/-- R272: a window of errors is recorded, with the codewords corrected and not; a weak wavelength's lane is prepared on a free λ8, or
dropped; a good window of λ8 completes the move; a dead wavelength's lane is dropped at once; and the sender trains λ8, switches a lane
to it, and drops a lane, as the receiver asks. That a lane is dropped while another's move is under way is the model's choice (log
entry 27). R264 to R266: the group of an input whose light fails goes over to its other input, or goes DARK with its ports OFF; light
comes back to the group that waits for it; and a group starts from its preferred input. -/
def Obligations.LanesAndLasersSwitch : Prop :=
  (∀ (s : State) (port : BitVec 5), let n := port.toNat; let p := s.port n
  s.inService n = true →
  (∀ (lam : BitVec 4) (errors : BitVec 25) (corrected uncorrected : BitVec 12), let l := lam.toNat; let x := p.lane l
    let bad := decide (uncorrected ≠ 0)
    let weak := decide (24 * 2 ^ 24 < errors.toNat * 100000) || (bad && x.uncor)
    (wavelengths n).contains l = true →
    let seen (t : State) : Prop := ((t.port n).lane l).rxBer = BitVec.ofNat 8 (berCode errors.toNat)
    (x.rxLogical ≠ 15 → weak = false → Completes (.berWindow port lam errors { corrected := corrected, uncorrected := uncorrected }) s fun t =>
      seen t ∧ ((t.port n).lane l).uncor = bad ∧
      SMap.get 0 (t.port n).counts 0x110 = SMap.get 0 p.counts 0x110 + w32 corrected.toNat ∧
      SMap.get 0 (t.port n).counts 0x114 = SMap.get 0 p.counts 0x114 + w32 uncorrected.toNat ∧ PortMoved s t n id (fun p => { p with lanes := [], counts := [] }) ∧
      ∀ j, j ≠ l → (t.port n).lane j = p.lane j) ∧
    (x.rxLogical ≠ 15 → weak = true → l ≠ 8 → s.spareFree n = true → Completes (.berWindow port lam errors { corrected := corrected, uncorrected := uncorrected }) s fun t =>
      seen t ∧ (t.port n).moving = some (x.rxLogical.setWidth 3) ∧ t.out = .link n (.lanePrepare (x.rxLogical.setWidth 3)) :: s.out) ∧
    (x.rxLogical ≠ 15 → weak = true → (l = 8 ∨ (s.spareFree n = false ∧ p.moving ≠ some (x.rxLogical.setWidth 3))) →
      Completes (.berWindow port lam errors { corrected := corrected, uncorrected := uncorrected }) s fun t =>
        ((t.port n).lane l).rxLogical = 15 ∧ ((t.port n).lane l).rxState = lnRetired ∧
        Out.link n (.laneDrop (x.rxLogical.setWidth 3)) ∈ t.out) ∧
    (∀ lane, x.rxLogical = 15 → l = 8 → weak = false → p.moving = some lane → Completes (.berWindow port lam errors { corrected := corrected, uncorrected := uncorrected }) s fun t =>
      ((t.port n).lane 8).rxLogical = lane.setWidth 4 ∧ (t.port n).moving = none ∧ Out.link n (.laneSwitch lane) ∈ t.out ∧
      ∀ j, p.rxOf lane = some j → j ≠ 8 → ((t.port n).lane j).rxLogical = 15)) ∧
  (∀ lam : BitVec 4, let l := lam.toNat; let x := p.lane l
    x.rxLogical ≠ 15 → Completes (.deadWavelength port lam) s fun t =>
      ((t.port n).lane l).rxLogical = 15 ∧ Out.link n (.laneDrop (x.rxLogical.setWidth 3)) ∈ t.out) ∧
  (∀ lane : BitVec 3,
    ((p.lane 8).txLogical = 15 → Completes (.laneMapPrepare port lane) s fun t =>
      PortMoved s t n (fun s => { s with out := [] }) (fun p => { p with training := none }) ∧
      (t.port n).training = some lane ∧ t.out = .link n .lanePattern :: s.out) ∧
    (p.training = some lane → Completes (.laneMapSwitch port lane) s fun t =>
      ((t.port n).lane 8).txLogical = lane.setWidth 4 ∧ (t.port n).training = none ∧ Out.link n (.laneMark lane) ∈ t.out ∧
      ∀ j, p.txOf lane = some j → j ≠ 8 → ((t.port n).lane j).txLogical = 15) ∧
    (∀ l, p.txOf lane = some l → Completes (.laneMapDrop port lane) s fun t => ((t.port n).lane l).txLogical = 15))) ∧
  (∀ (s : State), s.dormant = false →
  (∀ input : BitVec 3, let g := input.toNat / 2; let b := decide (input.toNat % 2 = 1); let l := s.laser g
    let lost : Laser := if b then { l with bOk := false } else { l with aOk := false }
    let found : Laser := if b then { l with bOk := true } else { l with aOk := true }
    ((l.lit = false ∨ l.useB ≠ b) → Completes (.laserLost input) s fun t => t = s.setLaser g lost) ∧
    (l.lit = true → l.useB = b → (if b then l.aOk else l.bOk) = true → Completes (.laserLost input) s fun t =>
      t.laser g = { lost with useB := !b } ∧ t.ctl.noteSeq = s.ctl.noteSeq + 1 ∧
      SMap.get 0 t.fab.counts 0x028 = SMap.get 0 s.fab.counts 0x028 + 1) ∧
    (l.lit = true → l.useB = b → (if b then l.aOk else l.bOk) = false →
      ∃ t : State, exec (.laserLost input) s = .next t.flush ∧ (t.laser g).lit = false ∧ ∀ n ∈ s.groupPorts g, (t.port n).st = psOff) ∧
    (s.groupPorts g ≠ [] →
      (l.lit = true → Completes (.laserOk input) s fun t => t = s.setLaser g found) ∧
      (l.lit = false → l.started = false → Completes (.laserOk input) s fun t => t = s.setLaser g { found with starting := true }) ∧
      (l.lit = false → l.started = true → Completes (.laserOk input) s fun t =>
        t.laser g = { found with lit := true, useB := b } ∧
        ∀ n ∈ s.groupPorts g, (s.port n).st = psOff → (s.port n).enable = true → s.portShut n = false → (t.port n).st = psDark))) ∧
  (∀ group : BitVec 2, let g := group.toNat; let l := s.laser g
    l.starting = true → (l.aOk = true ∨ l.bOk = true) → Completes (.laserGroupStart group) s fun t =>
      t.laser g = { l with lit := true, starting := false, started := true,
                           useB := if s.fab.prefer.getLsbD g then l.bOk else !l.aOk } ∧
      ∀ n ∈ s.groupPorts g, (s.port n).st = psOff → (s.port n).enable = true → s.portShut n = false → (t.port n).st = psDark))

/-! ### Fabric packets -/

/-- R281 to R285, R198, R344: a request that its port may not take in now, or that is for another Triat, leaves the state as it is; one
from a device that is down is answered DENIED and counted; one that is not well formed is answered BAD_PARAM. This holds of every
request. -/
def Obligations.RequestsAreChecked : Prop :=
  ∀ (s : State) (port : BitVec 4) (h : FabHdr) (data : List Byte) (body : CloseBody) (head : PutHead) (parity : Bool) (n : W64),
  ∀ x ∈ requests port h data body head parity n, let p := x.2; let k := port.toNat; let r := s.received k p
  ((s.takesIn k p.pool = false ∨ h.dstDev ≠ s.fab.devId ∨ s.heldBack k = true ∨ s.inOrder h = false) → exec x.1 s = .next s) ∧
  (s.takesIn k p.pool = true → h.dstDev = s.fab.devId → s.heldBack k = false → s.inOrder h = true → s.isDown h.srcDev = true →
    Answers x.1 s port p { status := stDenied } (r.countSec 0x124 1)) ∧
  (Reaches s port p → p.okRequest = false → Answers x.1 s port p { status := stBadParam } r)

/-- R234, R282, R376: READ answers the bytes of its range with their marks; WRITE writes its payload where the whole range can be
written; PING answers T1, T2 and T3. A range that does not translate answers the status of its first failure. The remote notify of a
peer's PUT reaches its counter once its bytes are written, and a core that is fenced turns the answer into FENCED (R178); that the
notify is an operand of WRITE is the model's choice (log entry 24), as is that PING's T2 and T3 are one count (log entry 59). -/
def Obligations.ReadWriteAndPingAreServed : Prop :=
  ∀ (s u v : State) (port : BitVec 4) (h : FabHdr) (data : List Byte) (note : Option RemoteNote) (t1 : W64) (bs : List MB) (st : Status),
  let via : Via := .va (.port port); let k := port.toNat; let a := h.addr.toNat
  (∀ p, p = bare opRead h → Reaches s port p → p.okRequest = true →
    ((s.received k p).reach via .rFab a h.len.toNat = (stOk, u) → u.readMem via .rFab a h.len.toNat = (bs, stOk, v) →
      Answers (.read port h) s port p { status := stOk, data := bs } v) ∧
    (st ≠ stOk → (s.received k p).reach via .rFab a h.len.toNat = (st, u) → Answers (.read port h) s port p { status := st } u)) ∧
  (∀ p, p = laden opWrite h data → Reaches s port p → p.okRequest = true →
    ((s.received k p).openRange via .wFab a data.length = (stOk, u) → u.writeMem via .wFab a p.payload = (st, v) →
      Answers (.write port h { data := data, note := note }) s port p { status := (v.remoteNoted port st note).1 } (v.remoteNoted port st note).2) ∧
    (st ≠ stOk → (s.received k p).openRange via .wFab a data.length = (st, u) → Answers (.write port h { data := data, note := note }) s port p { status := st } u)) ∧
  (∀ p, p = laden opPing h ((leBytes 8 t1.toNat).map (·.b)) → Reaches s port p → p.okRequest = true →
    Answers (.ping port h t1) s port p { status := stOk, data := p.payload ++ leBytes 8 s.sh.count.toNat ++ leBytes 8 s.sh.count.toNat }
      (s.received k p))

/-- R298 to R304: an RACC or RETRACT of a form is added, block by block with its count, to the OPEN job that it names, where its form
is the job's and its blocks lie in the buffer and can be written; a job that is ARMING answers BUSY, one that is CLOSED answers DENIED
and is counted, and none answers DENIED. R49, R300, R301, R304: counts are added exactly and stop at 2^31 - 1 and at -2^31 + 1; INT64
elements are added exactly and stop at the ends of their range, counted; and negating an INT64 block twice, where no element is -2^63,
gives it back. -/
def Obligations.RaccsAreAddedToTheirJob : Prop :=
  (∀ (s u v : State) (port : BitVec 4) (h : FabHdr) (data : List Byte) (j : Nat),
  let via : Via := .va (.port port); let k := port.toNat; let a := h.addr.toNat
  ∀ x ∈ ([(.raccF32 port h data, 0, opRacc), (.raccF32c port h data, 1, opRacc + 1), (.raccBx16 port h data, 2, opRacc + 2),
    (.raccI64 port h data, 3, opRacc + 3), (.retractF32 port h data, 0, opRetract), (.retractF32c port h data, 1, opRetract + 1),
    (.retractBx16 port h data, 2, opRetract + 2), (.retractI64 port h data, 3, opRetract + 3)] : List (Instr × Nat × Byte)),
  let p := laden x.2.2 h data; let r := s.received k p; let form := x.2.1; let fb := formBytes form; let e := s.job j
  Reaches s port p → p.okRequest = true → s.hasMsa = true →
  (s.jobFor h.job.toNat = none → Answers x.1 s port p { status := stDenied } r) ∧
  (s.jobFor h.job.toNat = some j →
    (e.st = jobArming → Answers x.1 s port p { status := stBusy } r) ∧
    (e.st = jobClosed → Answers x.1 s port p { status := stDenied } (r.countCe 0x114 1)) ∧
    (e.st = jobCommitting → Answers x.1 s port p { status := stDenied } r) ∧
    (e.st = jobOpen → let b := (a - e.buf) / fb; let n := data.length / fb
      let fits := form = e.form ∧ e.buf ≤ a ∧ (a - e.buf) % fb = 0 ∧ data.length % fb = 0 ∧ b < e.blocks.toNat ∧
        b + n ≤ e.blocks.toNat
      (¬fits → Answers x.1 s port p { status := stBadParam } r) ∧
      (fits → r.openRange via .wFab a data.length = (stOk, u) → u.openRange via .wFab (e.cnt + 4 * b) (4 * n) = (stOk, v) →
        Answers x.1 s port p { status := stOk } (v.addAll via .wFab j b h.seq (chunk fb p.payload)))))) ∧
  ((∀ c x : W32, (addCount c x).1.toInt = max (-(2 ^ 31) + 1) (min (2 ^ 31 - 1) (c.toInt + x.toInt)) ∧
    ((addCount c x).2 = true ↔ c.toInt + x.toInt ≤ -(2 ^ 31) ∨ 2 ^ 31 - 1 < c.toInt + x.toInt)) ∧
  (∀ x y : W64, let r := addI64 (leBytes 8 x.toNat) (leBytes 8 y.toNat)
    (bitsOf 64 r.1).toInt = max (-(2 ^ 63)) (min (2 ^ 63 - 1) (x.toInt + y.toInt)) ∧ anyPoison r.1 = false ∧
    (r.2 = 0 ↔ -(2 ^ 63) ≤ x.toInt + y.toInt ∧ x.toInt + y.toInt ≤ 2 ^ 63 - 1)) ∧
  (∀ xs : List W64, (∀ x ∈ xs, x.toInt ≠ -(2 ^ 63)) → let b := xs.flatMap fun x => leBytes 8 x.toNat
    (negateBlock 3 (negateBlock 3 b).1).1 = b ∧ (negateBlock 3 b).2.sat = 0))
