-- ==== Sys2Proof/Laws/State.lean ====
section
/-! SUPPORT. One lemma for each field of the state under each update of a unit: what an update leaves alone, and what it makes of the unit
it is about. -/

namespace Sys2Proof.Machine

namespace State

/-! setCore -/

@[simp] theorem setCore_pending (s : State) (c : Nat) (v : Core) : (s.setCore c v).pending = s.pending := rfl
@[simp] theorem setCore_part (s : State) (c : Nat) (v : Core) : (s.setCore c v).part = s.part := rfl
@[simp] theorem setCore_backed (s : State) (c : Nat) (v : Core) : (s.setCore c v).backed = s.backed := rfl
@[simp] theorem setCore_clusters (s : State) (c : Nat) (v : Core) : (s.setCore c v).clusters = s.clusters := rfl
@[simp] theorem setCore_halves (s : State) (c : Nat) (v : Core) : (s.setCore c v).halves = s.halves := rfl
@[simp] theorem setCore_mcs (s : State) (c : Nat) (v : Core) : (s.setCore c v).mcs = s.mcs := rfl
@[simp] theorem setCore_mem (s : State) (c : Nat) (v : Core) : (s.setCore c v).mem = s.mem := rfl
@[simp] theorem setCore_xl (s : State) (c : Nat) (v : Core) : (s.setCore c v).xl = s.xl := rfl
@[simp] theorem setCore_csus (s : State) (c : Nat) (v : Core) : (s.setCore c v).csus = s.csus := rfl
@[simp] theorem setCore_net (s : State) (c : Nat) (v : Core) : (s.setCore c v).net = s.net := rfl
@[simp] theorem setCore_ports (s : State) (c : Nat) (v : Core) : (s.setCore c v).ports = s.ports := rfl
@[simp] theorem setCore_fab (s : State) (c : Nat) (v : Core) : (s.setCore c v).fab = s.fab := rfl
@[simp] theorem setCore_coll (s : State) (c : Nat) (v : Core) : (s.setCore c v).coll = s.coll := rfl
@[simp] theorem setCore_sec (s : State) (c : Nat) (v : Core) : (s.setCore c v).sec = s.sec := rfl
@[simp] theorem setCore_flash (s : State) (c : Nat) (v : Core) : (s.setCore c v).flash = s.flash := rfl
@[simp] theorem setCore_ctl (s : State) (c : Nat) (v : Core) : (s.setCore c v).ctl = s.ctl := rfl
@[simp] theorem setCore_sh (s : State) (c : Nat) (v : Core) : (s.setCore c v).sh = s.sh := rfl
@[simp] theorem setCore_pwr (s : State) (c : Nat) (v : Core) : (s.setCore c v).pwr = s.pwr := rfl
@[simp] theorem setCore_lock (s : State) (c : Nat) (v : Core) : (s.setCore c v).lock = s.lock := rfl
@[simp] theorem setCore_tap (s : State) (c : Nat) (v : Core) : (s.setCore c v).tap = s.tap := rfl
@[simp] theorem setCore_out (s : State) (c : Nat) (v : Core) : (s.setCore c v).out = s.out := rfl
@[simp] theorem setCore_fresh (s : State) (c : Nat) (v : Core) : (s.setCore c v).fresh = s.fresh := rfl
@[simp] theorem setCore_cluster (s : State) (c : Nat) (v : Core) (i_ : Nat) : (s.setCore c v).cluster i_ = s.cluster i_ := rfl
@[simp] theorem setCore_half (s : State) (c : Nat) (v : Core) (i_ : Nat) : (s.setCore c v).half i_ = s.half i_ := rfl
@[simp] theorem setCore_mc (s : State) (c : Nat) (v : Core) (i_ : Nat) : (s.setCore c v).mc i_ = s.mc i_ := rfl
@[simp] theorem setCore_csu (s : State) (c : Nat) (v : Core) (i_ : Nat) : (s.setCore c v).csu i_ = s.csu i_ := rfl
@[simp] theorem setCore_port (s : State) (c : Nat) (v : Core) (i_ : Nat) : (s.setCore c v).port i_ = s.port i_ := rfl
@[simp] theorem setCore_ce (s : State) (c : Nat) (v : Core) (i_ : Nat) : (s.setCore c v).ce i_ = s.ce i_ := rfl
@[simp] theorem setCore_job (s : State) (c : Nat) (v : Core) (i_ : Nat) : (s.setCore c v).job i_ = s.job i_ := rfl
@[simp] theorem setCore_cg (s : State) (c : Nat) (v : Core) (i_ : Nat) : (s.setCore c v).cg i_ = s.cg i_ := rfl
@[simp] theorem setCore_secAux (s : State) (c : Nat) (v : Core) (i_ : Nat) : (s.setCore c v).secAux i_ = s.secAux i_ := rfl
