set_option maxRecDepth 8000 in
theorem test_fetch_statement_met :
    (let w := wFetch [(125, 1)]
     let s := shared (next0 0x20 w ring0) 0
     Ready s site0 0x20 w ∧ fetchOk s (s.ctx site0 0x20 w) = true ∧ (xferOf (s.ctx site0 0x20 w)).hint = true ∧
     bits (s.cluster 0).cfg 5 0 = 0 ∧ bits ((shared s 8).cluster 0).cfg 5 0 ≠ 0) ∧
    (let w := wFetch []
     let s := next0 0x20 w fun c => { ring0 c with ahead := [{ va := 0, w := w, q := 0, words := 16 }] }
     Ready s site0 0x20 w ∧ fetchOk s (s.ctx site0 0x20 w) = true ∧ (xferOf (s.ctx site0 0x20 w)).hint = false ∧
     ((s.core 0).aheadOf 0 w).any (!·.dropped) = true) ∧
    fetched (clean0 (mapped (shared (next0 0x20 wLine ring0) 0))) wLine ∧
    fetched (shared (next0 0x20 (wFetch [(32, 1)]) ring0) 0) (wFetch [(32, 1)]) := by
  refine ⟨⟨ready0 ?_, ?_, ?_, ?_, ?_⟩, ⟨ready0 ?_, ?_, ?_, ?_⟩, ⟨ready0 ?_, ?_, ?_, ?_, ?_, allGot ?_, .inl rfl⟩,
    ready0 ?_, ?_, ?_, ?_, ?_, allGot ?_, .inr ⟨rfl, _, _, triple ?_⟩⟩ <;> decide

def isOkX (r : Xl × State) : Bool :=
  match r.1 with
  | .ok _ _ => true
  | .bad _ => false

def paX (r : Xl × State) : Nat :=
  match r.1 with
  | .ok pa _ => pa
  | .bad _ => 0

def naX (r : Xl × State) : Bool :=
  match r.1 with
  | .ok _ na => na
  | .bad _ => false

theorem okX {r : Xl × State} (h : isOkX r = true) : r = (.ok (paX r) (naX r), r.2) := by
  obtain ⟨a, b⟩ := r
  cases a
  · rfl
  · cases h

/-- The unit of a STORE, as its statement has it. -/
abbrev storeUnit (w : CmdWord) (f : Xfer) (x : Ctx) (p q : State) (o : List MB) : Prop :=
  o = x.once ∧ let e := nth (0, 0) f.lines x.unit; ∃ d p1, take p x w.qa e.2 = .got d p1 ∧
    (f.space = 1 → ∃ c, (p1.cluster 0).writeLine e.1 e.2 (wordsOf d) = (false, c) ∧ q = p1.updCluster 0 fun _ => c) ∧
    (f.space = 0 → (sectorsOf e.1 e.2).length ≤ p.trackerRoom x.c ∧
      ∃ pa na p2, p1.translate (.core 0) (BitVec.ofNat 48 e.1) .w = (.ok pa na, p2) ∧ q = p2.sendStore x pa na (storeParts e.1 e.2 (wordsOf d)))

set_option maxRecDepth 8000 in
theorem test_store_statement_met :
    (let w := wStore []
     let s := mapped (next0 0x21 w)
     let x := s.ctx site0 0x21 w
     Ready s site0 0x21 w ∧ storeOk s x = true ∧ ∃ u, InUnits (xferOf x).lines.length x (storeUnit w (xferOf x)) (s.mark x 1) u) ∧
    (let w := wStore [(32, 1)]
     let s := shared (next0 0x21 w) 0
     let x := s.ctx site0 0x21 w
     Ready s site0 0x21 w ∧ storeOk s x = true ∧ ∃ u, InUnits (xferOf x).lines.length x (storeUnit w (xferOf x)) (s.mark x 1) u) := by
  constructor
  · refine ⟨ready0 ?_, ?_, _, one_unit ?_ ⟨rfl, _, _, rfl, fun h => ?_, fun _ => ⟨?_, _, _, _, okX ?_, rfl⟩⟩⟩
    · decide
    · decide
    · decide
    · cases h
    · decide
    · decide
  · refine ⟨ready0 ?_, ?_, _, one_unit ?_ ⟨rfl, _, _, rfl, fun _ => ⟨_, pair ?_, rfl⟩, fun h => ?_⟩⟩
    · decide
    · decide
    · decide
    · decide
    · cases h

/-- A move of granules that issues, for which there are `g` granules on both sides and `d` behind them. -/
abbrev moves (s : State) (op : Byte) (w : CmdWord) (l : BitVec 4) : Prop :=
  let x := s.ctx site0 op w
  let m := s.mark x 1
  let g := m.granulesIn x w.qa (moveLen w) ⊓ m.granulesOut x w.qo (moveLen w)
  Ready s site0 op w ∧ isLink l = true ∧ moveOk s x = true ∧ g ≠ 0 ∧ ∃ bs u, take m x w.qa (8 * g) = .got bs u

========

WHAT NEEDS TO BE DONE: Look above for the line containing "fb p.payload)))))) ∧" and the line containing "(r.2 = 0 ↔ -(2 ^ 63)". Transcribe both, with the lines between them, exactly.

RESPONSE TO THIS TASK:
        Answers x.1 s port p { status := stOk } (v.addAll via .wFab j b h.seq (chunk fb p.payload)))))) ∧
  ((∀ c x : W32, (addCount c x).1.toInt = max (-(2 ^ 31) + 1) (min (2 ^ 31 - 1) (c.toInt + x.toInt)) ∧
    ((addCount c x).2 = true ↔ c.toInt + x.toInt ≤ -(2 ^ 31) ∨ 2 ^ 31 - 1 < c.toInt + x.toInt)) ∧
  (∀ x y : W64, let r := addI64 (leBytes 8 x.toNat) (leBytes 8 y.toNat)
    (bitsOf 64 r.1).toInt = max (-(2 ^ 63)) (min (2 ^ 63 - 1) (x.toInt + y.toInt)) ∧ anyPoison r.1 = false ∧
    (r.2 = 0 ↔ -(2 ^ 63) ≤ x.toInt + y.toInt ∧ x.toInt + y.toInt ≤ 2 ^ 63 - 1)) ∧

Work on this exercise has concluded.